Thursday, June 27, 2019

Thursday Thoughts

The FEHBlog was stunned to read in Health Payer Intelligence that "PwC’s Health Research Institute (HRI) predicted a six percent increase in medical cost trend in 2020, with a five percent net growth rate after adjusting for increased employee cost sharing or altering of benefits." Wow.

The FEHBlog was prompted by a pop up notice on his computer to look into a new arrangement between Amazon and Rite Aid drug stores. The FEHBlog thought that the deal concerned PillPack. However, it turns out according to TechCrunch, that Rite-Aid agreed to allow Amazon to place its new Amazon package pickup service called Counter in one 100 of their stores, at least to start.

The FEHBlog ran across a press release confirming that UnitedHealth's Optum unit has closed on the acquisition of DaVita's Medical Group with the exception of Davita's Las Vega's doctors who wound up with Intermountain Healthcare at the direction of the Federal Trade Commission. It's an interesting trend that large insurers are rapidly expanding into providing healthcare. Whether intended or not, such a move is necessarily a hedge against a Medicare for All bill passing in the next decade that would kill the U.S. private health insurance market.

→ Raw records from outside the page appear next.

-- ==== Sys2Proof/Machine/Step.lean ====
section
/-! DEFINITION. One step of the machine. -/

namespace Sys2Proof.Machine

/-- One step: an illegal configuration is refused (00_scope.md R10); else the next event of the
schedule is taken (00_scope.md R15). -/
def step (s : State) : Host.Outcome State Fault Refusal :=
  if legalConfig s.cfg then takeNext s else .refused .illegalConfiguration

/-- The operation of a table word, presented so that the next step runs it (log entry 3). -/
def State.withFetchWord (s : State) (nbits w : Nat) : State := presentTableWord s nbits w

end Sys2Proof.Machine
end

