-- ==== Sys2Proof/Machine/Fairness.lean ====
section
/-! DEFINITION. Runs without end and the weak fairness of the handoff agents (spec/20_memory.md
R68, spec/92_eei_decisions.md D44). A `schedule` in State is finite; here the events of a run are a
sequence, one for each step, and fairness is a predicate on the run (log entry 15). -/

namespace Sys2Proof.Machine

/-! ### One handed-off field, whichever it is -/

/-- `ctl.f` (20_memory.md R64). -/
def controlWord (f : Field) (c : Ctl) : Word :=
  match f with
  | .tfreq => c.tfreq
  | .tamp => c.tamp
  | .gain => c.gain
  | .runstate => runstateWord c

/-- `aud.r_f` (10_state.md R33). -/
def shadowWord (f : Field) (a : Aud) : Word :=
  match f with
  | .tfreq => a.rTfreq
  | .tamp => a.rTamp
  | .gain => a.rGain
  | .runstate => a.rRunstate

/-- `ctl.pend_f` and `ctl.cp_f` (10_state.md R32). -/
def fieldSync (f : Field) (c : Ctl) : Sync :=
  match f with
  | .tfreq => c.syncTfreq
  | .tamp => c.syncTamp
  | .gain => c.syncGain
  | .runstate => c.syncRunstate

/-- The word of field `f` that the block just accepted uses (40_oscillator.md R112): its snapshot,
and for runstate the word `rs`, which acceptance reads and leaves where it is. -/
def snapshotWord (f : Field) (a : Aud) : Word :=
  match f with
  | .tfreq => a.sTfreq
  | .tamp => a.sTamp
  | .gain => a.sGain
  | .runstate => a.rRunstate

/-- Operation `i` writes `ctl.f` in state `s` (10_state.md R21 to R24): the host's writes, the
mapper's in a processed sample, and a START or STOP that takes effect. -/
def operationWrites (f : Field) (s : State) (i : Instr) : Bool :=
  match f, i with
  | .tfreq, .wrTargetFreq _ => true
  | .tfreq, .sens _ => s.ctl.run && !s.ctl.pause
  | .tamp, .wrTargetAmp _ => true
  | .gain, .wrVolume _ => true
  | .runstate, .wrCmd d => if cmdStop d then s.ctl.run else cmdStart d && !s.ctl.run
  | _, _ => false

/-- Event `e` writes `ctl.f` in state `s`; only a `clk_ctl` cycle can. A reset is no write
(70_reset_and_hazards.md R223). -/
def eventWrites (f : Field) (s : State) (e : Event) : Bool :=
  match e with
  | .ctl sample bus =>
    sample.any (fun r => operationWrites f s (decode (.sensor r))) ||
      bus.any (fun w => operationWrites f s (decode (.ctlBus w)))
  | _ => false

/-! ### Agents, runs and fairness -/

/-- The agent of event `e` may take that step in state `s`. The handoff agents always may
(20_memory.md R64 to R66); the environment may present its inputs at any time
(60_exceptions.md R209); RENDER and CONSUME have their conditions (40_oscillator.md R117, R118,
R126). -/
def eventEnabled (e : Event) (s : State) : Bool :=
  match e with
  | .ctl _ _ => true
  | .blkReq _ => true
  | .render => renderEnabled s.aud
  | .consume => s.aud.outFull
  | .copy _ => true
  | .ack _ => true
  | .copyBlk => true
  | .copySilent => true
  | .reset => true

/-- The steps of the handoff agents, one agent each (00_scope.md R15, 20_memory.md R68). -/
def handoffAgents : List Event :=
  [.copy .tfreq, .copy .tamp, .copy .gain, .copy .runstate,
   .ack .tfreq, .ack .tamp, .ack .gain, .ack .runstate, .copyBlk, .copySilent]

/-- `run` is a run without end whose step `n` takes event `es n`. -/
def IsRun (es : Nat → Event) (run : Nat → State) : Prop :=
  ∀ n, step { run n with schedule := [es n] } = .next (run (n + 1))

/-- Weak fairness: a handoff agent that stays enabled takes a step eventually
(20_memory.md R68). -/
def WeaklyFair (es : Nat → Event) (run : Nat → State) : Prop :=
  ∀ a ∈ handoffAgents, ∀ n, (∀ k ≥ n, eventEnabled a (run k) = true) → ∃ k ≥ n, es k = a

/-- A run of the hardware as 20_memory.md R68 promises it. -/
def FairRun (es : Nat → Event) (run : Nat → State) : Prop := IsRun es run ∧ WeaklyFair es run

end Sys2Proof.Machine
end

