/-- 20_memory.md R69: in every state with sound handoffs, STATUS.SYNC_PEND = 0 means that every
shadow equals its control value, so a block accepted then takes the host's values as its
snapshot. -/
def Obligations.NoPendingWriteMeansShadowsAreCurrent : Prop :=
  ∀ s : State, HandoffsSound s → (statusWord s.cfg s.ctl).getLsbD 3 = false →
    s.aud.rTfreq = s.ctl.tfreq ∧ s.aud.rTamp = s.ctl.tamp ∧ s.aud.rGain = s.ctl.gain ∧
    s.aud.rRunstate = s.ctl.epoch ++ BitVec.ofBool s.ctl.run ∧
    ∀ (f : BlkWord) (t : State), s.aud.busy = false → f ≠ 0 → exec (.blk f) s = .next t →
      t.aud.sTfreq = s.ctl.tfreq ∧ t.aud.sTamp = s.ctl.tamp ∧ t.aud.sGain = s.ctl.gain

/-- 20_memory.md R64, R65, R68: once the handoff agents have taken their steps, nothing is pending
and every shadow equals its control value, from any state. -/
def Obligations.HandoffStepsBringEveryFieldAcross : Prop :=
  ∀ s : State, legalConfig s.cfg = true →
    ∃ t, runSchedule handoffSteps s = .next t ∧ syncPend t.ctl = false ∧
      t.aud.rTfreq = s.ctl.tfreq ∧ t.aud.rTamp = s.ctl.tamp ∧ t.aud.rGain = s.ctl.gain ∧
      t.aud.rRunstate = s.ctl.epoch ++ BitVec.ofBool s.ctl.run ∧ t.ctl.tfreq = s.ctl.tfreq

/-- 20_memory.md R63: a shadow changes only by its own COPY step (or at reset), and then it takes
the whole control word. -/
def Obligations.ShadowsChangeOnlyByTheirCopy : Prop :=
  ∀ (s t : State) (e : Event) (rest : List Event), s.schedule = e :: rest → e ≠ .reset →
    step s = .next t →
    (t.aud.rTfreq = if e = .copy .tfreq then s.ctl.tfreq else s.aud.rTfreq) ∧
    (t.aud.rTamp = if e = .copy .tamp then s.ctl.tamp else s.aud.rTamp) ∧
    (t.aud.rGain = if e = .copy .gain then s.ctl.gain else s.aud.rGain) ∧
    (t.aud.rRunstate =
      if e = .copy .runstate then s.ctl.epoch ++ BitVec.ofBool s.ctl.run else s.aud.rRunstate)

/-- 40_oscillator.md R127: nothing that happens during a block changes its output words or its end
state. Two runs from machines with the same configuration, render engine and stream, whose events
have the same RENDER and CONSUME steps in the same order and neither begin a block nor reset, end
with the same render engine and the same stream, whatever the host, the sensor and the handoff
agents do in each. -/
def Obligations.BlockIsIndependentOfTheControlDomain : Prop :=
  ∀ (es fs : List Event) (s t s' t' : State), s.cfg = t.cfg → engineOf s.aud = engineOf t.aud →
    s.stream = t.stream → (∀ e ∈ es, keepsBlock e = true) → (∀ e ∈ fs, keepsBlock e = true) →
    es.filter isSampleStep = fs.filter isSampleStep →
    runSchedule es s = .next s' → runSchedule fs t = .next t' →
    engineOf s'.aud = engineOf t'.aud ∧ s'.stream = t'.stream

Federal News Network reports that the House Oversight and Reform Committee beat OPM like a drum again today over the President's reorganization plan. One of the Committee's takeaways is that
Stephen Billy, OPM Deputy Chief of Staff, testified that his agency could not provide a legal analysis of the Administration’s plan to abolish an agency that provides health care and benefits to more than 8 million people because it does not exist. This makes it clear that the Administration has no idea whether its actions related to eliminating OPM are legal, and proves that the Administration’s plan is reckless and ill-conceived.
The Administration never intended to abolish FEGLI, FEHBP, FEDVIP, etc. and the reorganization would not kill those programs. The Administration intends to transfer these functions to GSA and send the policy work to OMB.  Similarly, and for many years, federal government procurement policy is set in OMB and the contracts are created and administered in the agencies principally GSA. No doubt this particular OPM-GSA transfer requires Congressional action. But it's not reckless or ill-conceived. Acting Director Weichert sought bipartisan legislation to iron out the fine points.

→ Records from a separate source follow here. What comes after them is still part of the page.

-- ==== Sys2Proof/Laws/Ops.lean ====
section
/-! SUPPORT. For each composite operation of Machine/Ops.lean one lemma that says once everything
it can do, and its frame: the fields it leaves as they were. Later proofs cite these and do not
unfold the operation. -/

namespace Sys2Proof.Machine

/-! ### Commands -/

/-- START does one of two things. -/
theorem startEngine_cases (s : State) :
    (s.ctl.run = true ∧ startEngine s = s) ∨
    (s.ctl.run = false ∧ startEngine s =
      { s with ctl := { s.ctl with
        run := true, epoch := s.ctl.epoch + 1, syncRunstate := Sync.written,
        stillCount := 0, smoothed := 0 } }) := by
  cases h : s.ctl.run <;> simp [startEngine, h, writeRunstate]

/-- STOP does one of two things. -/
theorem stopEngine_cases (s : State) :
    (s.ctl.run = false ∧ stopEngine s = s) ∨
    (s.ctl.run = true ∧ stopEngine s =
      { s with ctl := { s.ctl with run := false, syncRunstate := Sync.written } }) := by
  cases h : s.ctl.run <;> simp [stopEngine, h, writeRunstate]

/-- What a command leaves as it was: all but the run state, the detector, the smoother and the
counters. -/
structure CommandFrame (s t : State) : Prop where
  cfg : t.cfg = s.cfg
  aud : t.aud = s.aud
  ports : t.ports = s.ports
  stream : t.stream = s.stream
  schedule : t.schedule = s.schedule
  tfreq : t.ctl.tfreq = s.ctl.tfreq
  tamp : t.ctl.tamp = s.ctl.tamp
  gain : t.ctl.gain = s.ctl.gain
  pause : t.ctl.pause = s.ctl.pause
  blkSeen : t.ctl.blkSeen = s.ctl.blkSeen
  silentSeen : t.ctl.silentSeen = s.ctl.silentSeen
  syncTfreq : t.ctl.syncTfreq = s.ctl.syncTfreq
  syncTamp : t.ctl.syncTamp = s.ctl.syncTamp
  syncGain : t.ctl.syncGain = s.ctl.syncGain

theorem CommandFrame.refl (s : State) : CommandFrame s s := by constructor <;> rfl

theorem CommandFrame.trans {s t u : State} (h : CommandFrame s t) (k : CommandFrame t u) :
    CommandFrame s u := by
  constructor
  · exact k.cfg.trans h.cfg
  · exact k.aud.trans h.aud
  · exact k.ports.trans h.ports
  · exact k.stream.trans h.stream
  · exact k.schedule.trans h.schedule
  · exact k.tfreq.trans h.tfreq
  · exact k.tamp.trans h.tamp
  · exact k.gain.trans h.gain
  · exact k.pause.trans h.pause
  · exact k.blkSeen.trans h.blkSeen
  · exact k.silentSeen.trans h.silentSeen
  · exact k.syncTfreq.trans h.syncTfreq
  · exact k.syncTamp.trans h.syncTamp
  · exact k.syncGain.trans h.syncGain

theorem startEngine_frame (s : State) : CommandFrame s (startEngine s) := by
  rcases startEngine_cases s with ⟨_, h⟩ | ⟨_, h⟩ <;> rw [h] <;> constructor <;> rfl

theorem stopEngine_frame (s : State) : CommandFrame s (stopEngine s) := by
  rcases stopEngine_cases s with ⟨_, h⟩ | ⟨_, h⟩ <;> rw [h] <;> constructor <;> rfl

theorem snapCounters_frame (s : State) : CommandFrame s (snapCounters s) := by
  constructor <;> rfl

/-- A command word is one of STOP, START or neither, and then SNAP or not. -/
theorem commandEffect_cases (d : Word) (s : State) :
    ∃ u, (cmdStop d = true ∧ u = stopEngine s ∨
        cmdStop d = false ∧ cmdStart d = true ∧ u = startEngine s ∨
        cmdStop d = false ∧ cmdStart d = false ∧ u = s) ∧
      (cmdSnap d = true ∧ commandEffect d s = snapCounters u ∨
        cmdSnap d = false ∧ commandEffect d s = u) := by
  refine ⟨if cmdStop d then stopEngine s else if cmdStart d then startEngine s else s, ?_, ?_⟩
  · cases cmdStop d <;> cases cmdStart d <;> simp
  · cases h : cmdSnap d <;> simp [commandEffect, h]

theorem commandEffect_frame (d : Word) (s : State) : CommandFrame s (commandEffect d s) := by
  obtain ⟨u, hu, h⟩ := commandEffect_cases d s
  have hf : CommandFrame s u := by
    rcases hu with ⟨_, hu⟩ | ⟨_, _, hu⟩ | ⟨_, _, hu⟩ <;> rw [hu]
    · exact stopEngine_frame s
    · exact startEngine_frame s
    · exact CommandFrame.refl s
  rcases h with ⟨_, h⟩ | ⟨_, h⟩ <;> rw [h]
  · exact hf.trans (snapCounters_frame u)
  · exact hf

/-- The effect depends on the three command bits only. -/
theorem commandEffect_bits (d e : Word) (s : State) (h0 : cmdStart d = cmdStart e)
    (h1 : cmdStop d = cmdStop e) (h2 : cmdSnap d = cmdSnap e) :
    commandEffect d s = commandEffect e s := by
  simp only [commandEffect, h0, h1, h2]

/-! ### The sensor path -/

/-- The detector does one of five things with a sample. -/
theorem stillnessStep_cases (m : Word) (s : State) :
    (f32Lt m s.cfg.cutoff = true ∧ s.ctl.stillCount.toNat + 1 = s.cfg.t ∧
      stillnessStep m s = pulseSuspend (setStillCount (s.ctl.stillCount + 1) s)) ∨
    (f32Lt m s.cfg.cutoff = true ∧ s.ctl.stillCount.toNat + 1 < s.cfg.t ∧
      stillnessStep m s = setStillCount (s.ctl.stillCount + 1) s) ∨
    (f32Lt m s.cfg.cutoff = true ∧ s.cfg.t ≤ s.ctl.stillCount.toNat ∧ stillnessStep m s = s) ∨
    (f32Lt m s.cfg.cutoff = false ∧ s.cfg.t ≤ s.ctl.stillCount.toNat ∧
      stillnessStep m s = pulseResume (setStillCount 0 s)) ∨
    (f32Lt m s.cfg.cutoff = false ∧ s.ctl.stillCount.toNat < s.cfg.t ∧
      stillnessStep m s = setStillCount 0 s) := by
  cases hm : f32Lt m s.cfg.cutoff
  · by_cases hc : s.cfg.t ≤ s.ctl.stillCount.toNat
    · exact .inr (.inr (.inr (.inl ⟨rfl, hc, by simp only [stillnessStep, hm, hc]; rfl⟩)))
    · exact .inr (.inr (.inr (.inr ⟨rfl, by omega, by simp only [stillnessStep, hm, hc]; rfl⟩)))
  · by_cases hc : s.ctl.stillCount.toNat < s.cfg.t
    · by_cases he : s.ctl.stillCount.toNat + 1 = s.cfg.t
      · exact .inl ⟨rfl, he, by simp only [stillnessStep, hm, hc, he]; rfl⟩
      · exact .inr (.inl ⟨rfl, by omega, by simp only [stillnessStep, hm, hc, he]; rfl⟩)
    · exact .inr (.inr (.inl ⟨rfl, by omega, by simp only [stillnessStep, hm, hc]; rfl⟩))

/-- The detector writes its counter and the two requests, nothing else. -/
theorem stillnessStep_frame (m : Word) (s : State) :
    ∃ n p q, stillnessStep m s =
      { s with ctl := { s.ctl with stillCount := n }
               ports := { s.ports with hwSuspend := p, hwResume := q } } := by
  rcases stillnessStep_cases m s with ⟨_, _, h⟩ | ⟨_, _, h⟩ | ⟨_, _, h⟩ | ⟨_, _, h⟩ | ⟨_, _, h⟩ <;>
    rw [h] <;> exact ⟨_, _, _, rfl⟩

/-- A sample is dropped, or it is smoothed, counted, detected and mapped. -/
theorem sensorSample_cases (r : Word) (s : State) :
    ((s.ctl.run = false ∨ s.ctl.pause = true) ∧ sensorSample r s = s) ∨
    (s.ctl.run = true ∧ s.ctl.pause = false ∧ sensorSample r s =
      writeTfreq (mapMagnitude s.cfg (smooth s.cfg s.ctl.smoothed r))
        (stillnessStep (smooth s.cfg s.ctl.smoothed r)
          (ingestSample (smooth s.cfg s.ctl.smoothed r) s))) := by
  cases hr : s.ctl.run <;> cases hp : s.ctl.pause <;> simp [sensorSample, hr, hp]

/-- What a sample can write: frequency and its flags, the smoother, the detector, the sample count
and the two requests. -/
theorem sensorSample_frame (r : Word) (s : State) :
    ∃ f y m n k p q, sensorSample r s =
      { s with
        ctl := { s.ctl with
          tfreq := f, syncTfreq := y, smoothed := m, stillCount := n, sensCount := k }
        ports := { s.ports with hwSuspend := p, hwResume := q } } := by
  rcases sensorSample_cases r s with ⟨_, h⟩ | ⟨_, _, h⟩
  · rw [h]; exact ⟨_, _, _, _, _, _, _, rfl⟩
  · obtain ⟨n, p, q, hs⟩ := stillnessStep_frame (smooth s.cfg s.ctl.smoothed r)
      (ingestSample (smooth s.cfg s.ctl.smoothed r) s)
    rw [h, hs]; exact ⟨_, _, _, _, _, _, _, rfl⟩

@[simp] theorem sensorSample_cfg (r : Word) (s : State) : (sensorSample r s).cfg = s.cfg := by
  obtain ⟨_, _, _, _, _, _, _, h⟩ := sensorSample_frame r s; rw [h]

@[simp] theorem sensorSample_aud (r : Word) (s : State) : (sensorSample r s).aud = s.aud := by
  obtain ⟨_, _, _, _, _, _, _, h⟩ := sensorSample_frame r s; rw [h]

@[simp] theorem sensorSample_stream (r : Word) (s : State) :
    (sensorSample r s).stream = s.stream := by
  obtain ⟨_, _, _, _, _, _, _, h⟩ := sensorSample_frame r s; rw [h]

@[simp] theorem sensorSample_schedule (r : Word) (s : State) :
    (sensorSample r s).schedule = s.schedule := by
  obtain ⟨_, _, _, _, _, _, _, h⟩ := sensorSample_frame r s; rw [h]

/-- The detector does not look at what `ctl_rdata` carries. -/
theorem stillnessStep_driveRdata (m v : Word) (s : State) :
    stillnessStep m (driveRdata v s) = driveRdata v (stillnessStep m s) := by
  by_cases hm : f32Lt m s.cfg.cutoff = true <;>
    by_cases hc : s.ctl.stillCount.toNat < s.cfg.t <;>
    by_cases hd : s.cfg.t ≤ s.ctl.stillCount.toNat <;>
    by_cases he : s.ctl.stillCount.toNat + 1 = s.cfg.t <;>
    simp only [stillnessStep, driveRdata_cfg, driveRdata_ctl, hm, hc, hd, he] <;> rfl

/-- A sample does not look at what `ctl_rdata` carries. -/
theorem sensorSample_driveRdata (r v : Word) (s : State) :
    sensorSample r (driveRdata v s) = driveRdata v (sensorSample r s) := by
  rcases sensorSample_cases r s with ⟨hd, h⟩ | ⟨hr, hp, h⟩
  · rcases sensorSample_cases r (driveRdata v s) with ⟨_, k⟩ | ⟨hr', hp', _⟩
    · rw [h, k]
    · simp only [driveRdata_ctl] at hr' hp'; simp [hr', hp'] at hd
  · rcases sensorSample_cases r (driveRdata v s) with ⟨hd', _⟩ | ⟨_, _, k⟩
    · simp [hr, hp] at hd'
    · rw [h, k]
      exact congrArg _ (stillnessStep_driveRdata _ v (ingestSample _ s))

Today, according to the Wall Street Journal, the House relented from its position and passed a Senate bill on emergency appropriations for the Mexican border. Does the FEHBlog think this means that eventually the House will accede to a Senate appropriations bill that adopts the Administration's reorganization plan for OPM. No way. The FEHBlog does not think that anyone in Congress wants to expend political capital on this issue. (as opposed to making political hay on it which is happening now) He does think that this development means that it's more likely that the bipartisan Senate bill to lower healthcare costs (S. 1895) will become law this year (see PwC report above).